British and Loyalist efforts were hampered by limited resources, a front that
extended from Canada to Georgia, difficult terrain, extended lines of
communication and supply, by disagreements between military commanders and,
in some cases, by glaring incompetence. With the surrender in 1777 by British
and Loyalist troops at Saratoga, the debate in Britain reached new heights.

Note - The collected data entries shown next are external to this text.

-- ==== Sys2Proof/Laws/Fetch.lean ====
section
/-! SUPPORT. What the fetch of an instruction answers, said once, in the four cases of 60_exceptions.md rule R230, and the
step in terms of it. -/

namespace Sys2Proof.Machine

theorem toNat_add_lit {a : Addr} (k : Nat) (h : a.toNat + k ≤ 0xFFFF) :
    (a + BitVec.ofNat 16 k).toNat = a.toNat + k := by
  simp only [BitVec.toNat_add, BitVec.toNat_ofNat]
  omega

theorem ne_top_of_lt {a : Addr} (h : a.toNat < 0xFFFF) : a ≠ 0xFFFF#16 := by
  rintro rfl
  simp at h

theorem lt_top_of_ne {a : Addr} (h : a ≠ 0xFFFF#16) : a.toNat < 0xFFFF := by
  have h1 := a.isLt
  have h2 : a.toNat ≠ 0xFFFF := fun hh => h (BitVec.eq_of_toNat_eq hh)
  omega

theorem fetchByte_lt {s : State} (h : s.pc.toNat < 0xFFFF) :
    fetchByte s = .got (s.readByte s.pc) (s.setPc (s.pc + 1#16)) :=
  fetchByte_below (ne_top_of_lt h)

/-- The instruction an entry makes of the bytes at the next two addresses. -/
def operandsAt (s : State) (e : Entry) : Option (Instr × List Byte) :=
  e.assemble [s.readByte s.pc, s.readByte (s.pc + 1#16)]

/-- Operand bytes that all lie below 0xFFFF are fetched, and PC ends past them. -/
theorem fetchOperands_got {s : State} {e : Entry} {i : Instr} {rest : List Byte} (h : operandsAt s e = some (i, rest))
    (hp : s.pc.toNat + operandCount e ≤ 0xFFFF) :
    fetchOperands e s = .got i (s.setPc (s.pc + BitVec.ofNat 16 (operandCount e))) := by
  cases e with
  | imp j | acc j => cases h; simp [fetchOperands, operandCount, State.setPc]
  | imm f | zpg f =>
    cases h
    rw [fetchOperands, fetchByte_lt (by simp only [operandCount] at hp; omega)]
    rfl
  | abs f =>
    cases h
    simp only [operandCount] at hp
    have h1 := toNat_add_lit (a := s.pc) 1 (by omega)
    rw [fetchOperands, fetchByte_lt (by omega), Fetched.andThen, fetchByte_lt (by simp only [State.setPc_pc]; omega)]
    have h2 : s.pc + 1#16 + 1#16 = s.pc + BitVec.ofNat 16 2 := by rw [BitVec.add_assoc]; rfl
    rw [Fetched.andThen, State.setPc_pc, h2, State.readByte_setPc]
    rfl

/-- Operand bytes that do not all lie below 0xFFFF raise AddressOverrun, with PC at 0xFFFF. -/
theorem fetchOperands_raised {s : State} {e : Entry} (hp : 0xFFFF < s.pc.toNat + operandCount e) :
    fetchOperands e s = .raised ((s.setPc 0xFFFF#16).raise (.addressOverrun Config.addressSpace)) := by
  have hlt := s.pc.isLt
  have hset : s.pc = 0xFFFF#16 → s.setPc 0xFFFF#16 = s := fun h => by rw [← h]; rfl
  have htop : s.pc.toNat = 0xFFFF → s.pc = 0xFFFF#16 := fun h => BitVec.eq_of_toNat_eq h
  cases e with
  | imp | acc => simp only [operandCount] at hp; omega
  | imm f | zpg f =>
    have hpc := htop (by simp only [operandCount] at hp; omega)
    rw [fetchOperands, fetchByte_top hpc, hset hpc]
    rfl
  | abs f =>
    simp only [operandCount] at hp
    by_cases h : s.pc.toNat = 0xFFFF
    · rw [fetchOperands, fetchByte_top (htop h), hset (htop h)]
      rfl
    · have h1 : s.pc + 1#16 = 0xFFFF#16 := by
        apply BitVec.eq_of_toNat_eq
        rw [toNat_add_lit 1 (by omega)]
        simp only [BitVec.toNat_ofNat]
        omega
      rw [fetchOperands, fetchByte_lt (by omega), Fetched.andThen, h1, fetchByte_top rfl]
      rfl

/-- Case 1 of rule R230: the opcode fetch at 0xFFFF. -/
theorem fetchInstr_top (o : Opset) {s : State} (h : s.pc = 0xFFFF#16) :
    fetchInstr o s = .raised (s.raise (.addressOverrun Config.addressSpace)) := by
  rw [fetchInstr, fetchByte_top h, Fetched.andThen]

/-- Case 2 of rule R230: an opcode byte without an entry. -/
theorem fetchInstr_unimplemented {o : Opset} {s : State} (h : s.pc.toNat < 0xFFFF)
    (hd : dispatch o (s.readByte s.pc) = none) :
    fetchInstr o s = .raised ((s.setPc (s.pc + 1#16)).raise (.unimplementedOpcode (s.readByte s.pc) s.pc)) := by
  rw [fetchInstr, fetchByte_lt h, Fetched.andThen, hd]

/-- Case 3 of rule R230: an operand byte at 0xFFFF or past it. -/
theorem fetchInstr_operand_raised {o : Opset} {s : State} {e : Entry} (h : s.pc.toNat < 0xFFFF)
    (hd : dispatch o (s.readByte s.pc) = some e) (hp : 0xFFFF < s.pc.toNat + 1 + operandCount e) :
    fetchInstr o s = .raised ((s.setPc 0xFFFF#16).raise (.addressOverrun Config.addressSpace)) := by
  have h1 := toNat_add_lit (a := s.pc) 1 (by omega)
  rw [fetchInstr, fetchByte_lt h, Fetched.andThen, hd]
  show fetchOperands e _ = _
  rw [fetchOperands_raised (by simp only [State.setPc_pc]; omega)]
  rfl

/-- The instruction an entry makes of the bytes after the opcode at PC. -/
def instrAt (s : State) (e : Entry) : Option (Instr × List Byte) :=
  e.assemble [s.readByte (s.pc + 1#16), s.readByte (s.pc + 2#16)]

/-- No condition: the instruction is fetched and PC is past it. -/
theorem fetchInstr_got {o : Opset} {s : State} {e : Entry} {i : Instr} {rest : List Byte}
    (hd : dispatch o (s.readByte s.pc) = some e) (hi : instrAt s e = some (i, rest))
    (hp : s.pc.toNat + 1 + operandCount e ≤ 0xFFFF) :
    fetchInstr o s = .got i (s.setPc (s.pc + BitVec.ofNat 16 (1 + operandCount e))) := by
  have h1 := toNat_add_lit (a := s.pc) 1 (by omega)
  have h2 : s.pc + 1#16 + 1#16 = s.pc + 2#16 := by rw [BitVec.add_assoc]; rfl
  rw [fetchInstr, fetchByte_lt (by omega), Fetched.andThen, hd]
  show fetchOperands e _ = _
  rw [fetchOperands_got (i := i) (rest := rest) (by simpa [operandsAt, instrAt, h2] using hi)
    (by simp only [State.setPc_pc]; omega)]
  simp [State.setPc, BitVec.add_assoc, BitVec.ofNat_add]

theorem instrAt_some (s : State) (e : Entry) : ∃ i rest, instrAt s e = some (i, rest) := by
  cases e <;> exact ⟨_, _, rfl⟩

/-! ## The step -/

theorem stepWith_terminal {o : Opset} {s : State} (h : s.terminal = true) : stepWith o s = .next s := by
  simp [stepWith, h]

theorem stepWith_live {o : Opset} {s : State} (h : s.terminal = false) :
    stepWith o s = finish (fetchInstr o (s.setRun .running)) := by
  simp [stepWith, h]

/-- What a step from Reset or Running can end in. -/
inductive StepEnds (o : Opset) (s t : State) : Prop where
  /-- A condition was raised: PC is not behind, ERR holds it, RUN is Faulted, the rest is kept. -/
  | raised (pc : Addr) (c : Condition) (hpc : s.pc.toNat ≤ pc.toNat)
      (hc : c = .unimplementedOpcode (s.readByte s.pc) s.pc ∨ c = .addressOverrun Config.addressSpace)
      (ht : t = (s.setPc pc).raise c)
  /-- The instruction at PC was executed, with PC past it. -/
  | executed (e : Entry) (i : Instr) (rest : List Byte) (hd : dispatch o (s.readByte s.pc) = some e)
      (hi : instrAt s e = some (i, rest)) (hp : s.pc.toNat + 1 + operandCount e ≤ 0xFFFF)
      (ht : exec i ((s.setRun .running).setPc (s.pc + BitVec.ofNat 16 (1 + operandCount e))) = .next t)

/-- Inversion of the step. -/
theorem stepWith_ends {o : Opset} {s t : State} (hl : s.terminal = false) (h : stepWith o s = .next t) :
    StepEnds o s t := by
  rw [stepWith_live hl] at h
  have hlt := s.pc.isLt
  by_cases htop : s.pc = 0xFFFF#16
  · rw [fetchInstr_top o (by exact htop)] at h
    cases h
    exact .raised s.pc _ (Nat.le_refl _) (.inr rfl) rfl
  · have hp := lt_top_of_ne htop
    cases hd : dispatch o (s.readByte s.pc) with
    | none =>
      rw [fetchInstr_unimplemented (by exact hp) (by exact hd)] at h
      cases h
      exact .raised (s.pc + 1#16) _ (by rw [toNat_add_lit 1 (by omega)]; omega) (.inl rfl) rfl
    | some e =>
      by_cases hover : 0xFFFF < s.pc.toNat + 1 + operandCount e
      · rw [fetchInstr_operand_raised (by exact hp) (by exact hd) (by exact hover)] at h
        cases h
        exact .raised 0xFFFF#16 _ (by simp only [BitVec.toNat_ofNat]; omega) (.inr rfl) rfl
      · obtain ⟨i, rest, hi⟩ := instrAt_some s e
        have hle : s.pc.toNat + 1 + operandCount e ≤ 0xFFFF := by omega
        rw [fetchInstr_got (s := s.setRun .running) hd hi hle] at h
        exact .executed e i rest hd hi hle h

end Sys2Proof.Machine
end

The Whig leader Charles Fox spoke for more than two hours in the Commons,
arguing that the war had been mismanaged so far and that, in any case, an
independent America could be a powerful friend to Britain. The Tory first
minister Lord North took a different view: If America should grow into a
separate empire it must cause a revolution in the political system of the
world, and if Europe did not support Britain now, it would one day find
itself ruled by America imbued with democratic fanaticism. With hindsight,
both were almost right. Redcoats
and Rebels is a fascinating and detailed
account that, in adopting a British and Loyalist viewpoint, offers a
counterpoint to much of the mythologising of minor events that followed and
provided potent separatist propaganda at the time. -
The Fatal Shore / Robert Hughes A
history of the convict transportations to Australia between 1787 and 1868,
this is an absorbing read, if a little tainted by mild Anglophobia. When
castigating the British for their illiberal punishment of comparatively minor
crimes, it should perhaps be remembered that the victims were also British.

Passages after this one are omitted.